Que lembranças você tem de capitães famosos no futebol? Quando fala em capitão, o que vem na cabeça?
A melhor hora, a de levantar a taça. Todo mundo comemora, mas a foto fica especial, podendo levantar a taça. A gente lembra do Cafu levantando a taça da Copa do Mundo, o Dunga. São muitos exemplos de jogadores vitoriosos. O que fica mais marcado é a taça.

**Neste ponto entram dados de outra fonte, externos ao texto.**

/-! ### The line of the Planner Link -/

/-- R194, R195, R196, R198: the receiver, byte by byte. A character with its stop bit low is discarded. HUNT looks
for 0x7E, LENGTH takes a length of 1 to 64, BODY keeps bytes until it holds N. Each byte of a frame moves the gap
expiry to 11 ticks after it; at the gap expiry the partial frame is discarded and BAD FRAME counted. A bad length
byte is answered REJECT BAD_FRAME with request code 0 and detail 2, at once, or on a busy link as the waiting
answer, and with one waiting it is discarded; each counts BAD FRAME. In CHECK the byte completes the frame, which
is refused, or taken as the request it is, as from HUNT. A request or a failing frame that finds the receiver
keeping part of another frame is taken byte by byte (log 3). -/
def Obligations.ReceiverTakesBytes : Prop :=
  (∀ (b : Byte) (s : State), exec (.partialFrameByte { data := b, stop := false }) s = .next s) ∧
  (∀ (b : Byte) (s : State), s.inReset = false →
    (s.link.receiver.state = .hunt → exec (.partialFrameByte (goodCharacter b)) s = .next (
      if b = 0x7E#8 then { s with link := { s.link with
        receiver := { state := .length, need := 0, bytes := [], gapAt := some (s.clock + 11#32) } } }
      else s)) ∧
    (s.link.receiver.state = .length → 1 ≤ b.toNat → b.toNat ≤ 64 →
      exec (.partialFrameByte (goodCharacter b)) s = .next { s with link := { s.link with
        receiver := { state := .body, need := b.toNat, bytes := [], gapAt := some (s.clock + 11#32) } } }) ∧
    (s.link.receiver.state = .length → (b.toNat = 0 ∨ 64 < b.toNat) → ∀ p : Play,
      p = { s.play with counters := s.play.counters.modify 0 (fun n => min (n + 1) 65535) } →
      (s.link.busy = false → exec (.partialFrameByte (goodCharacter b)) s = .next { s with
        link := rejectLink s 0 .badFrame 2, play := p }) ∧
      (s.link.busy = true → s.link.waiting = none →
        exec (.partialFrameByte (goodCharacter b)) s = .next { s with
          link := { s.link with receiver := .hunting, waiting := some (rejectAnswer 0 .badFrame 2) }, play := p }) ∧
      (s.link.busy = true → s.link.waiting.isSome = true →
        exec (.partialFrameByte (goodCharacter b)) s = .next { s with
          link := { s.link with receiver := .hunting }, play := p })) ∧
    (s.link.receiver.state = .body → exec (.partialFrameByte (goodCharacter b)) s = .next { s with link := { s.link with
        receiver := { s.link.receiver with
          state := if s.link.receiver.need ≤ s.link.receiver.bytes.length + 1 then .check else .body
          bytes := s.link.receiver.bytes ++ [b]
          gapAt := some (s.clock + 11#32) } } }) ∧
    (s.link.receiver.state = .check → ∀ (f : RawFrame) (u : State),
      f = { bytes := s.link.receiver.bytes, check := b } →
      u = { s with link := { s.link with receiver := .hunting } } →
      (∀ reason detail, refusalOf f = some (reason, detail) →
        exec (.partialFrameByte (goodCharacter b)) s = exec (.frameRejected f) u) ∧
      (∀ c, examine f = .request c → exec (.partialFrameByte (goodCharacter b)) s = exec c u)) ∧
    exec .frameGapExpiry s = .next (
      if s.link.receiver.state ≠ .hunt ∧ ∃ t, s.link.receiver.gapAt = some t ∧ hasCome s.clock t = true then
        { s with
          link := { s.link with receiver := .hunting }
          play := { s.play with counters := s.play.counters.modify 0 (fun n => min (n + 1) 65535) } }
      else s)) ∧
  (∀ (f : RawFrame) (s : State), s.inReset = false → ¬ FrameCompletes s.link.receiver f → ∀ c : Instr,
    ((∃ code body, writeRequest c = some (code, body) ∧ f = frameOf code body) ∨
      (c = .frameRejected f ∧ refusalOf f ≠ none) ∨ (c = .frameWhileBusy f ∧ s.link.busy = true)) →
    exec c s = .next (f.onLine.foldl (fun t b => t.receive b) s)) ∧
  (∀ (b : Byte) (s : State), s.inReset = false →
    exec (.partialFrameByte (goodCharacter b)) s = .next (s.receive b)) ∧
  (∀ f : RawFrame, f.onLine = 0x7E#8 :: BitVec.ofNat 8 f.bytes.length :: f.bytes ++ [f.check])
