-- ==== Sys2Proof/Tests/Slice0.lean ====
section
/-! SUPPORT. Tests. First what WellFormed refuses and accepts, then examples worked in the spec or by hand
from its layouts, and then, for each obligation that has hypotheses, states and operands that meet those
of each of its clauses. The number in a test's comment is the section of spec/ its expected result is
taken from. -/

namespace Sys2Proof.Tests

open Sys2Proof Sys2Proof.Machine

/-! ### Terms that WellFormed refuses -/

/-- A record of n stops with nothing out of its bytes. -/
def plainDivision (n : Nat) : DivisionArg :=
  { lowest := 36, keys := 12, firstOutput := 0, stopCount := n
    stops := (List.range n).map (fun i => ⟨100 + 2 * i, 101 + 2 * i, i⟩)
    transport := none, articulation := none, repeatGap := none, swell := 0 }

def plainOrgan : OrganArg := ⟨30, 20000, 60, 400, 8192, 131072⟩

def plainItem : ItemArg :=
  { tuneId := 1, verseCount := 1, giveOutMode := 0, giveOutReg := none, verseRegs := [0], amenFlag := 0
    tempo := none, endAction := 0, introGap := none, verseGap := none }

/-- The power-up registration with these routes of voice 0. -/
def routed (l : List Route) : Registration := { Registration.powerUp with voices := l :: List.replicate 5 [] }
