-- ==== Sys2Proof/Word.lean ====
section
/-! DEFINITION. The word types of the core (spec/00_scope.md R7, R9). -/

namespace Sys2Proof

/-- A register, address or PC value: `XLEN = 64` bits (R7, R9). -/
abbrev Word := BitVec 64

/-- One byte of the byte-addressed memory (R60). -/
abbrev Byte := BitVec 8

/-- One instruction word, `ILEN = 4` bytes (R7, R90). -/
abbrev InstWord := BitVec 32

/-- A register index, 0 to 31; index 31 is the zero register (R20). -/
abbrev Reg := BitVec 5

/-- The index of the zero register (R20). -/
abbrev zeroReg : Reg := 31#5

end Sys2Proof
end

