-- ==== Sys2Proof/Machine/Stages.lean ====
section
/-! DEFINITION. What the decode, execute, memory and write-back stages do with a micro-op, as operations the meanings
share (spec/40_pipeline_engine.md R134 to R145). A meaning names what its instruction does in each of the four stages;
`inStage` runs the one the sequencer stands at, on the micro-op of that stage's input latch. The fetch stage does not
look at the word it fetches (R213), so no instruction has a part in it; it is in `Machine/Pipeline.lean`. -/

namespace Sys2Proof.Machine

/-- What an instruction does in one stage, given its micro-op. -/
abbrev StageFn := MicroOp → State → Out

/-- The stage function on a latch; a bubble has no effect (R26). -/
def onLatch (l : Latch) (f : StageFn) (s : State) : Out :=
  match l with
  | none => .next s
  | some op => f op s

/-- The stage the sequencer stands at, on its input latch (R131, R152). -/
def inStage (de ex mem wb : StageFn) (s : State) : Out :=
  match s.stage with
  | .wb    => onLatch s.prev.memwb wb s
  | .mem   => onLatch s.prev.exmem mem s
  | .ex    => onLatch s.prev.deex ex s
  | .de    => onLatch s.prev.ifde de s
  | .fetch => .next s

/-! ### Decode (R143 to R145) -/

/-- The value decode reads for a source field; an undeclared one is not read (R104). -/
def readSource (s : State) (r : Option Reg) : Word :=
  match r with
  | none => 0#64
  | some r => s.reg r

/-- The micro-op with its tag, its decoded fields and its source values (R143). -/
def decodedOp (t : Tag) (s : State) (op : MicroOp) : MicroOp :=
  { op with
    tag := t
    rnVal := readSource s t.declared.rn
    rmVal := readSource s t.declared.rm
    rtVal := readSource s t.declared.rt }

/-- `DE(op)` of R143: a load-use hazard raises `LOAD_STALL` (R145), otherwise the micro-op passes into DE→EX. -/
def deStage (t : Tag) : StageFn := fun op s =>
  if loadUse t.declared s.prev.deex then .next s.raiseLoadStall
  else .next (s.putDeex (some (decodedOp t s op)))

/-- Decode of `HLT` (R144, R340): `HALT` is set when the micro-op passes. -/
def deHalt (t : Tag) : StageFn := fun op s =>
  if loadUse t.declared s.prev.deex then .next s.raiseLoadStall
  else .next (s.putDeex (some (decodedOp t s op))).setHalt

/-! ### Execute (R140, R141) -/

/-- `EX(op)` of R140 up to the execute function: the operands are forwarded, then `f` computes the micro-op. -/
def exStage (d : Declared) (f : MicroOp → MicroOp) : StageFn := fun op s =>
  match forward d s.prev op with
  | .error r => raise r s
  | .ok op => .next (s.putExmem (some (f op)))

/-- The micro-op with an ALU result (R270). -/
def withResult (r : Word) (op : MicroOp) : MicroOp := { op with result := r }

/-- The micro-op with an ALU result and its flags (R270, R297). -/
def withResultFlags (r : Word) (op : MicroOp) : MicroOp :=
  { op with result := r, fz := flagZ r, fn := flagN r }

/-- Execute of an ALU instruction that sets no flags: `f` on the two forwarded operands (R270). -/
def exAlu (d : Declared) (f : Word → Word → Word) : StageFn :=
  exStage d fun op => withResult (f op.rnVal op.rmVal) op

/-- Execute of an ALU instruction that sets the flags (R270). -/
def exAluFlags (d : Declared) (f : Word → Word → Word) : StageFn :=
  exStage d fun op => withResultFlags (f op.rnVal op.rmVal) op

/-- Execute of a load: the effective address (R300). -/
def exLoad (d : Declared) (imm9 : BitVec 9) : StageFn :=
  exStage d fun op => { op with memAddr := op.rnVal + loadStoreOffset imm9 }

/-- Execute of a store: the effective address and the store data (R300). -/
def exStore (d : Declared) (imm9 : BitVec 9) : StageFn :=
  exStage d fun op => { op with memAddr := op.rnVal + loadStoreOffset imm9, memVal := op.rtVal }

/-- Execute that passes the micro-op unchanged (R341, R342). -/
def exPass (d : Declared) : StageFn := exStage d id

/-- The resolved next PC (R222). -/
def resolvedPc (op : MicroOp) : Word := if op.taken then op.target else op.pc + 4#64

/-- The two low bits of an instruction address are 0 (R65). -/
def aligned4 (a : Word) : Bool := a.toNat % 4 == 0

/-- Execute of a branch of the conditional or unconditional class (R140, R216, R320): the operands are forwarded, the
target and the direction computed, a misaligned resolved PC faults, and otherwise the squash signal is the mismatch of
the recorded prediction (R223) and the predictor update is prepared (R220). -/
def exBranch (d : Declared) (cond : Bool) (target : MicroOp → Word) (taken : State → MicroOp → Bool) : StageFn :=
  fun op s =>
    match forward d s.prev op with
    | .error r => raise r s
    | .ok op =>
      let op := { op with target := target op, taken := taken s op }
      if aligned4 (resolvedPc op) then
        .next ((s.putExmem (some op)).putResolved (op.predPc != resolvedPc op) (resolvedPc op)
          (predUpdate s.cfg s.bp cond op))
      else raise .misalignedTarget s

/-! ### Memory (R135 to R138) -/

/-- Pass-through of a micro-op that is not a load or store (R138). -/
def memPass : StageFn := fun op s => .next (s.putMemwb (some op))

/-- `MemAccess(op)` (R136): the admission check, then the data cache; a stall leaves a bubble and raises `MEM_STALL`
(R137), a hit performs the access. -/
def memAccess (width : Nat) (access : MicroOp → State → State) : StageFn := fun op s =>
  if accessAdmitted s.cfg op.memAddr width then
    let r := cacheAccess .data s.cfg.dc s.dc op.memAddr
    if r.2 then .next (access op (s.setDc r.1))
    else .next ((s.setDc r.1).putMemwb none).raiseMemStall
  else raise .dataNotAdmitted s

/-- A load of `width` bytes, zero-extended (R300 to R304). -/
def memLoad (width : Nat) : StageFn :=
  memAccess width fun op s => s.putMemwb (some { op with memVal := memRead s.mem op.memAddr width })

/-- A store of the low `width` bytes of the store data (R300, R305 to R308). -/
def memStore (width : Nat) : StageFn :=
  memAccess width fun op s => (s.setMem (memWrite s.mem op.memAddr op.memVal width)).putMemwb (some op)

/-! ### Write-back (R134) -/

/-- Commit of a tag that writes a register from `result`. -/
def wbResult (rd : Reg) : StageFn := fun op s => .next (s.setReg rd op.result).countRetired

/-- Commit of a tag that sets the flags and writes a register from `result`. -/
def wbResultFlags (rd : Reg) : StageFn := fun op s =>
  .next ((s.setFlags op.fz op.fn).setReg rd op.result).countRetired

/-- Commit of a compare: the flags only. -/
def wbFlags : StageFn := fun op s => .next (s.setFlags op.fz op.fn).countRetired

/-- Commit of a load: the register from the loaded value. -/
def wbLoaded (rt : Reg) : StageFn := fun op s => .next (s.setReg rt op.memVal).countRetired

/-- Commit of a tag that writes nothing. -/
def wbNothing : StageFn := fun _ s => .next s.countRetired

/-- Commit of `HLT` (R341): the run-stop condition. -/
def wbHalt : StageFn := fun _ s => .next s.setRunStop.countRetired

/-! ### Shapes of whole instructions -/

/-- An ALU instruction that sets no flags. -/
def aluInstr (i : Instr) (rd : Reg) (f : Word → Word → Word) : State → Out :=
  inStage (deStage (.instr i)) (exAlu (declared i) f) memPass (wbResult rd)

/-- An ALU instruction that sets the flags. -/
def aluFlagsInstr (i : Instr) (rd : Reg) (f : Word → Word → Word) : State → Out :=
  inStage (deStage (.instr i)) (exAluFlags (declared i) f) memPass (wbResultFlags rd)

/-- A compare. -/
def compareInstr (i : Instr) (f : Word → Word → Word) : State → Out :=
  inStage (deStage (.instr i)) (exAluFlags (declared i) f) memPass wbFlags

/-- A load of `width` bytes. -/
def loadInstr (i : Instr) (width : Nat) (imm9 : BitVec 9) (rt : Reg) : State → Out :=
  inStage (deStage (.instr i)) (exLoad (declared i) imm9) (memLoad width) (wbLoaded rt)

/-- A store of `width` bytes. -/
def storeInstr (i : Instr) (width : Nat) (imm9 : BitVec 9) : State → Out :=
  inStage (deStage (.instr i)) (exStore (declared i) imm9) (memStore width) wbNothing

/-- A branch (R320, R332). -/
def branchInstr (i : Instr) (cond : Bool) (target : MicroOp → Word) (taken : State → MicroOp → Bool) : State → Out :=
  inStage (deStage (.instr i)) (exBranch (declared i) cond target taken) memPass wbNothing

end Sys2Proof.Machine
end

Uma cena marcante na semifinal foi você passando a braçadeira para o Diego quando ele entrou em campo. O que representou esse gesto?
O Diego é um parceiro, um amigo. Simbolizou um pouco a união que a gente tem, ali dentro de campo. Poder celebrar a volta dele, num jogo importante como foi. Dar uma motivação a mais a ele, saber que ele faz parte desse grupo que está chegando à final da Libertadores pelo Flamengo. Isso foi um gesto mínimo que a gente pode ter ali na hora para agregar ainda mais nossa equipe.

E ficou a dúvida: se o Flamengo for campeão, você vai levantar a taça ou será o Diego?
O importante é a gente estar ali junto, comemorando. O mais importante é a taça. Se puder levantar nós dois, vai ficar marcado. O mais importante é a gente ser campeão e ficar marcado na história do Flamengo.

Em cima disso de gesto, qual a postura do jogador quando se torna capitão? Que tipo de liderança ele exerce e como você trabalha?
Ser capitão tem uma responsabilidade grande. Tem de ser um exemplo. Tem várias maneira de exercer essa liderança. Acredito que eu seja mais uma liderança técnica, de uma boa postura para o grupo, para fora também. Tem jogadores que exercem mais com a palavra. Uns falam mais, outros têm mais posturas de exemplo. Acho que nossa equipe se completa bem nesse quesito.

Depois que você passou a ser capitão, você conversou com o Zico, o grande capitão da história do Flamengo?
Não. O Zico, quando cheguei, fiz uma entrevista com ele, é um ídolo, não só da nação, como do futebol. Ele é um exemplo. Espero que ele esteja gostando do nosso futebol, o que a gente vem apresentando. Que a gente possa aumentar a história dele. Ele sempre será o ídolo máximo do Flamengo e a gente possa aumentar. E que ele esteja com a gente comemorando.

Qual o significado de olhar para a frente e ver que o Flamengo está na final da Libertadores, algo que não acontecia há 38 anos?
É uma coisa que a gente sonhava em alcançar, mas acredito que ainda não temos a grande imensidão que é isso. A torcida está em êxtase, os jogadores estão esperando esse momento. É algo grande que estamos fazendo, e para ficar tudo perfeito tem que ganhar o título para ficar marcado na história.

É o melhor time que você jogou?
Ah, sem dúvida. Estamos vivendo um momento muito bom, marcando um momento no futebol brasileiro, que vinha muito de futebol de reação. De marcar primeiro para depois tentar fazer o gol. E nós tentamos o gol desde o primeiro minuto. Estou vivendo isso, estou muito feliz de estar participando disso.

A humildade e simplicidade são características que definem o homem da braçadeira no estrelado time do Flamengo.